The 24-Cell
The 24-cell is a very unique object with special properties that is matched by no other polytope in any dimension.
It is the only self-dual regular polytope that isn't also a simplex, besides regular polygons in 2D. A self-dual polytope is one where if you interchange its facets and its vertices, you get the same polytope. In all other dimensions above 2D, the only self-dual polytopes are the n-simplices: the tetrahedron, 5-cell, etc.. (All regular polygons in 2D are self-dual, so this property is not distinguishing in 2D.)
It is the only regular space-tiling polytope that isn't a hypercube. This means that you can stack 24-cells together to tile 4D space with no gaps in between. The hypercubes have this property: squares tile 2D space, cubes tile 3D space, and 8-cells tile 4D space. In 3D, the rhombic dodecahedron also has this property, but it is not a regular polytope.

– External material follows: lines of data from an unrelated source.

theorem witness_StreamPrimitives_byte :
    ∃ s : State, s.ipos < s.par.input.length := ⟨on [0x89] none 0, by decide⟩
theorem witness_StreamPrimitives_eos :
    ∃ s : State, s.par.input.length ≤ s.ipos := ⟨on [] none 0, by decide⟩
theorem witness_StreamPrimitives_ok :
    ∃ s : State, s.par.outLimit = some 1 ∧ ∀ l, s.par.outLimit = some l → s.out.length < l :=
  ⟨on [] (some 1) 0, rfl, fun l h => by cases h; decide⟩
theorem witness_StreamPrimitives_fail :
    ∃ (s : State) (l : Nat), s.par.outLimit = some l ∧ l ≤ s.out.length := ⟨on [] (some 0) 0, 0, by decide⟩
theorem witness_CommandWordUnique : ∃ (w : Word) (i : Instr), decode w = .command i := ⟨6, .wrchunk, by decide⟩
theorem witness_ReservedWords_zero : ∃ (s : State) (w : Word), (w.toNat = 0 ∨ 7 ≤ w.toNat) ∧ s.err = 0 :=
  ⟨on [] none 0, 0, by decide⟩
theorem witness_ReservedWords_seven : ∃ (s : State) (w : Word), 7 ≤ w.toNat ∧ s.err = 0 :=
  ⟨on [] none 0, 7, by decide⟩
theorem witness_CommandIssue_sticky : ∃ s : State, s.err ≠ 0 := ⟨{ on [] none 0 with err := 8#4 }, by decide⟩
theorem witness_CommandIssue_reserved :
    ∃ (s : State) (w : Word), s.err = 0 ∧
      (w.toNat / 256 ≠ 0 ∨ w.toNat % 256 < 1 ∨ 6 < w.toNat % 256) := ⟨on [] none 0, 0x100, by decide⟩
theorem witness_CommandIssue_commands :
    ∃ s : State, s.err = 0 ∧ ∀ w ∈ [1#32, 2#32, 3#32, 4#32, 5#32, 6#32],
      w.toNat / 256 = 0 ∧ 1 ≤ w.toNat % 256 ∧ w.toNat % 256 ≤ 6 := ⟨on [] none 0, rfl, by simp⟩
theorem witness_StepRunsDecodedCommand :
    ∃ (s : State) (w : Word) (rest : List HostStep) (i : Instr),
      s.host.pending = .regWrite 0 w :: rest ∧ decode w = .command i :=
  ⟨issuing (.regWrite 0 1) (on [] none 0), 1, [], .sigdet, by decide⟩
theorem witness_StepPerformsOldest :
    ∃ (s : State) (h : HostStep) (rest : List HostStep), s.host.pending = h :: rest :=
  ⟨issuing .reset (on [] none 0), .reset, [], by decide⟩
theorem witness_StepPerformsOldest_idle : ∃ s : State, s.host.pending = [] := ⟨on [] none 0, by decide⟩
theorem witness_wellFormed_cap :
    ∃ p : Params, p.wellFormed = true ∧ p.dbufCap = Config.lenMax :=
  ⟨{ input := [], outLimit := none, dbufCap := 0x7FFFFFFF }, by decide⟩
theorem witness_StickyError_clauses :
    ∃ (s : State) (t : State) (off : Word), s.err ≠ 0 ∧ perform (.regWrite 2 5) s = .next t ∧
      off.toNat < s.par.dbufCap := ⟨{ on [] none 1 with err := 7#4 }, _, 0, by decide, rfl, by decide⟩

/-- `oneByte` meets the invariant and the host's duty. -/
theorem oneByte_inv (p : List HostStep) : State.Inv { oneByte with host := { oneByte.host with pending := p } } :=
  have h : oneByte.Inv :=
    ⟨by decide, by decide, by decide, by decide, (fun l h => by cases h; decide), by decide, by decide⟩
  ⟨h.params, h.memory, h.cellsInside, h.cursor, h.output, h.errLegal, h.recordDefined⟩

theorem witness_StepKeepsInvariant :
    ∃ s t : State, s.Inv ∧ step s = .next t ∧ s.host.pending ≠ [] :=
  ⟨_, _, oneByte_inv [.regWrite 0 6], rfl, by decide⟩
theorem witness_StepKeepsParameters : ∃ s t : State, step s = .next t ∧ s.host.pending ≠ [] :=
  ⟨issuing (.bufWrite 0 1) (on sig (some 1) 1), _, rfl, by decide⟩
theorem witness_StreamsMoveForwardOnly : ∃ s t : State, step s = .next t ∧ s.ipos < t.ipos :=
  ⟨issuing (.regWrite 0 1) (on sig none 0), _, rfl, by decide⟩
theorem witness_LaunchMeetsInvariant : ∃ p : Params, p.wellFormed = true ∧ p.dbufCap = 0 :=
  ⟨{ input := [], outLimit := some 0, dbufCap := 0 }, by decide⟩
theorem witness_EveryCommandAnswers : ∃ s : State, s.Inv ∧ s.RecordCellsDefined ∧ s.err = 0 ∧ s.lengthReg = some 1 :=
  ⟨oneByte, oneByte_inv [], (fun n hn j hj => by
    cases hn
    obtain rfl : j = 0 := by simpa using hj
    decide), by decide, by decide⟩
theorem witness_CommandRefused :
    ∃ (s : State) (r : Refusal), s.Inv ∧ exec .crccalc s = .refused r ∧ exec .wrchunk s = .refused r :=
  ⟨halfDefined none, .undefCell,
    ⟨by decide, by decide, by decide, by decide, (fun l h => by cases h), by decide, by decide⟩, rfl, rfl⟩
theorem witness_CommandsWriteOnlyTheirOwn :
    ∃ s : State, s.err = 0 ∧ ∀ i : Instr, (nextWith (exec i s) fun _ => true) = true :=
  ⟨{ oneByte with par := { oneByte.par with input := iendWire } }, by decide, fun i => by cases i <;> decide +kernel⟩
theorem witness_CommandErrorLists :
    ∃ s : State, s.err = 0 ∧ ∀ i : Instr, (nextWith (exec i s) fun t => t.err != 0) = true :=
  ⟨withRecord 1 0 0 [] (on [] (some 0) 0), by decide, fun i => by cases i <;> decide +kernel⟩
theorem witness_CommandsWriteOnlyTheirOwn_rdchunk_ok :
    ∃ s t : State, exec .rdchunk s = .next t ∧ t.err = 0 := ⟨on iendWire none 0, _, rfl, by decide⟩
theorem witness_HostAccesses_reads :
    ∃ (s t u : State), perform (.regRead 2) s = .next t ∧ perform (.bufRead 0) s = .next u :=
  ⟨oneByte, _, _, rfl, rfl⟩
theorem witness_HostAccesses_writes :
    ∃ (s t u : State), perform (.regWrite 4 7) s = .next t ∧ perform (.bufWrite 0 7) s = .next u :=
  ⟨oneByte, _, _, rfl, rfl⟩
theorem witness_MatchWritten :
    ∃ s t : State, step s = .next t ∧ t.matched ≠ s.matched :=
  ⟨issuing (.regWrite 0 2) (on sig none 0), _, rfl, by decide⟩
theorem witness_EndWritten :
    ∃ s t : State, step s = .next t ∧ t.ended ≠ s.ended :=
  ⟨issuing (.regWrite 0 4) (on iendWire none 0), _, rfl, by decide⟩
theorem witness_CrcCalcWritten :
    ∃ s t : State, step s = .next t ∧ t.crcCalc ≠ s.crcCalc :=
  ⟨issuing (.regWrite 0 5) (on [] none 0), _, rfl, by decide +kernel⟩

theorem witness_SigdetResult_full :
    ∃ s : State, s.err = 0 ∧ s.ipos ≤ s.par.input.length ∧ s.ipos + 8 ≤ s.par.input.length := ⟨on sig none 0, by decide⟩
theorem witness_SigdetResult_short :
    ∃ s : State, s.err = 0 ∧ s.ipos ≤ s.par.input.length ∧ s.par.input.length < s.ipos + 8 :=
  ⟨on (sig.take 7) none 0, by decide⟩
theorem witness_SigscanResult_found :
    ∃ (s : State) (k : Nat), s.err = 0 ∧ s.ipos ≤ s.par.input.length ∧
      s.ipos + k + 8 ≤ s.par.input.length ∧ (s.par.input.drop (s.ipos + k)).take 8 = sig ∧
      ∀ k', k' < k → (s.par.input.drop (s.ipos + k')).take 8 ≠ sig :=
  ⟨on (0x89 :: sig) none 0, 1, by decide⟩
theorem witness_SigscanResult_none :
    ∃ s : State, s.err = 0 ∧ s.ipos ≤ s.par.input.length ∧
      ∀ k, s.ipos + k + 8 ≤ s.par.input.length → (s.par.input.drop (s.ipos + k)).take 8 ≠ sig :=
  ⟨on (sig.take 7) none 0, by decide, by decide, fun k hk => absurd hk (by simp [on, State.launch, sig])⟩
theorem witness_SigscanAgrees_found :
    ∃ (s : State) (k : Nat), s.err = 0 ∧ s.ipos ≤ s.par.input.length ∧
      reseekScan (s.par.input.drop s.ipos) 0 = some k := ⟨on (0x89 :: sig) none 0, 1, by decide⟩
theorem witness_SigscanAgrees_none :
    ∃ s : State, s.err = 0 ∧ s.ipos ≤ s.par.input.length ∧
      reseekScan (s.par.input.drop s.ipos) 0 = none := ⟨on (sig.take 7) none 0, by decide⟩
theorem witness_SigwrResult_room :
    ∃ s : State, s.err = 0 ∧ s.par.outLimit = some 8 ∧
      ∀ l, s.par.outLimit = some l → s.out.length + 8 ≤ l :=
  ⟨on [] (some 8) 0, by decide, rfl, fun l h => by cases h; decide⟩
theorem witness_SigwrResult_full :
    ∃ (s : State) (l : Nat), s.err = 0 ∧ s.par.outLimit = some l ∧ s.out.length ≤ l ∧
      l < s.out.length + 8 := ⟨on [] (some 7) 0, 7, by decide⟩
theorem witness_SignatureRoundTrip :
    ∃ s t u : State, s.err = 0 ∧ s.out = [] ∧ s.hasRoom 8 ∧ exec .sigwr s = .next t ∧ u.err = 0 ∧
      u.ipos = 0 ∧ u.par.input = t.out :=
  ⟨on [] (some 8) 0, _, on sig none 0, by decide, rfl, (fun l h => by cases h; decide), rfl, by decide, rfl, by decide⟩

theorem witness_RdchunkReadsRecord :
    ∃ (s : State) (l0 l1 l2 l3 t0 t1 t2 t3 c0 c1 c2 c3 : Byte) (ds tail : List Byte), s.err = 0 ∧
      s.rest = [l0, l1, l2, l3] ++ [t0, t1, t2, t3] ++ ds ++ [c0, c1, c2, c3] ++ tail ∧
      (be32 l0 l1 l2 l3).toNat = ds.length ∧ ds.length ≤ Config.lenMax ∧ ds.length = s.par.dbufCap ∧
      (isAlpha t0 && isAlpha t1 && isAlpha t2 && isAlpha t3) = true :=
  ⟨on [0, 0, 0, 1, 0x41, 0x5A, 0x61, 0x7A, 0x99, 1, 2, 3, 4, 5] none 1, 0, 0, 0, 1, 0x41, 0x5A, 0x61, 0x7A,
    1, 2, 3, 4, [0x99], [5], by decide⟩
theorem witness_RdchunkTruncatedLength : ∃ s : State, s.err = 0 ∧ s.rest.length < 4 := ⟨on [0, 0, 0] none 0, by decide⟩
theorem witness_RdchunkLengthOverflow :
    ∃ (s : State) (l0 l1 l2 l3 : Byte) (tail : List Byte), s.err = 0 ∧
      s.rest = [l0, l1, l2, l3] ++ tail ∧ Config.lenMax < (be32 l0 l1 l2 l3).toNat :=
  ⟨on [0x80, 0, 0, 0] none 0, 0x80, 0, 0, 0, [], by decide⟩
theorem witness_RdchunkTruncatedType :
    ∃ (s : State) (l0 l1 l2 l3 : Byte) (tail : List Byte), s.err = 0 ∧
      s.rest = [l0, l1, l2, l3] ++ tail ∧ (be32 l0 l1 l2 l3).toNat = Config.lenMax ∧ tail.length < 4 :=
  ⟨on [0x7F, 0xFF, 0xFF, 0xFF, 0x31, 0x45, 0x4E] none 0, 0x7F, 0xFF, 0xFF, 0xFF, [0x31, 0x45, 0x4E], by decide⟩
theorem witness_RdchunkInvalidType :
    ∃ (s : State) (l0 l1 l2 l3 t0 t1 t2 t3 : Byte) (tail : List Byte), s.err = 0 ∧
      s.rest = [l0, l1, l2, l3] ++ [t0, t1, t2, t3] ++ tail ∧
      (be32 l0 l1 l2 l3).toNat ≤ Config.lenMax ∧
      (isAlpha t0 = false ∨ isAlpha t1 = false ∨ isAlpha t2 = false ∨ isAlpha t3 = false) :=
  ⟨on [0, 0, 0, 0, 0x41, 0x42, 0x5B, 0x44] none 0, 0, 0, 0, 0, 0x41, 0x42, 0x5B, 0x44, [], by decide⟩
theorem witness_RdchunkAllocationFailure :
    ∃ (s : State) (l0 l1 l2 l3 t0 t1 t2 t3 : Byte) (tail : List Byte), s.err = 0 ∧
      s.rest = [l0, l1, l2, l3] ++ [t0, t1, t2, t3] ++ tail ∧
      (be32 l0 l1 l2 l3).toNat ≤ Config.lenMax ∧ s.par.dbufCap < (be32 l0 l1 l2 l3).toNat ∧
      (isAlpha t0 && isAlpha t1 && isAlpha t2 && isAlpha t3) = true :=
  ⟨on [0, 0, 0, 1, 0x49, 0x44, 0x41, 0x54] none 0, 0, 0, 0, 1, 0x49, 0x44, 0x41, 0x54, [], by decide⟩
theorem witness_RdchunkTruncatedData :
    ∃ (s : State) (l0 l1 l2 l3 t0 t1 t2 t3 : Byte) (tail : List Byte), s.err = 0 ∧
      s.rest = [l0, l1, l2, l3] ++ [t0, t1, t2, t3] ++ tail ∧
      (be32 l0 l1 l2 l3).toNat ≤ Config.lenMax ∧ (be32 l0 l1 l2 l3).toNat ≤ s.par.dbufCap ∧
      (isAlpha t0 && isAlpha t1 && isAlpha t2 && isAlpha t3) = true ∧
      tail.length < (be32 l0 l1 l2 l3).toNat :=
  ⟨on [0, 0, 0, 2, 0x49, 0x44, 0x41, 0x54, 1] none 2, 0, 0, 0, 2, 0x49, 0x44, 0x41, 0x54, [1], by decide⟩
theorem witness_RdchunkTruncatedCrc :
    ∃ (s : State) (l0 l1 l2 l3 t0 t1 t2 t3 : Byte) (ds tail : List Byte), s.err = 0 ∧
      s.rest = [l0, l1, l2, l3] ++ [t0, t1, t2, t3] ++ ds ++ tail ∧
      (be32 l0 l1 l2 l3).toNat = ds.length ∧ ds.length ≤ Config.lenMax ∧ ds.length ≤ s.par.dbufCap ∧
      (isAlpha t0 && isAlpha t1 && isAlpha t2 && isAlpha t3) = true ∧ tail.length < 4 :=
  ⟨on [0, 0, 0, 1, 0x49, 0x44, 0x41, 0x54, 9, 1, 2, 3] none 1, 0, 0, 0, 1, 0x49, 0x44, 0x41, 0x54, [9], [1, 2, 3],
    by decide⟩
theorem witness_FailedRdchunk :
    ∃ s t : State, s.err = 0 ∧ exec .rdchunk s = .next t ∧ t.err ≠ 0 := ⟨on [0, 0, 0] none 1, _, by decide, rfl, by decide⟩
theorem witness_RdchunkIgnoresOldRecord :
    ∃ s u t : State, s.err = 0 ∧ u.err = 0 ∧ u.ipos = s.ipos ∧ u.par = s.par ∧
      exec .rdchunk s = .next t ∧ u.typeReg ≠ s.typeReg ∧ t.lengthReg = some 0 :=
  ⟨on iendWire none 1, withRecord 1 2 3 [4] (on iendWire none 1), _, by decide, by decide, by decide, by decide, rfl,
    by decide, by decide⟩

Its closest equivalents in 3D are the rhombic dodecahedron and the cuboctahedron. However, unlike the rhombic dodecahedron which has faces that are not regular polygons, and the cuboctahedron which has two different types of regular polygons for its faces, the cells of the 24-cell are all identical, regular octahedra.
Vertex-first projections
The vertex-first orthographic projection of the 24-cell has a rhombic dodecahedral envelope. The following image shows this projection, with hidden cells omitted.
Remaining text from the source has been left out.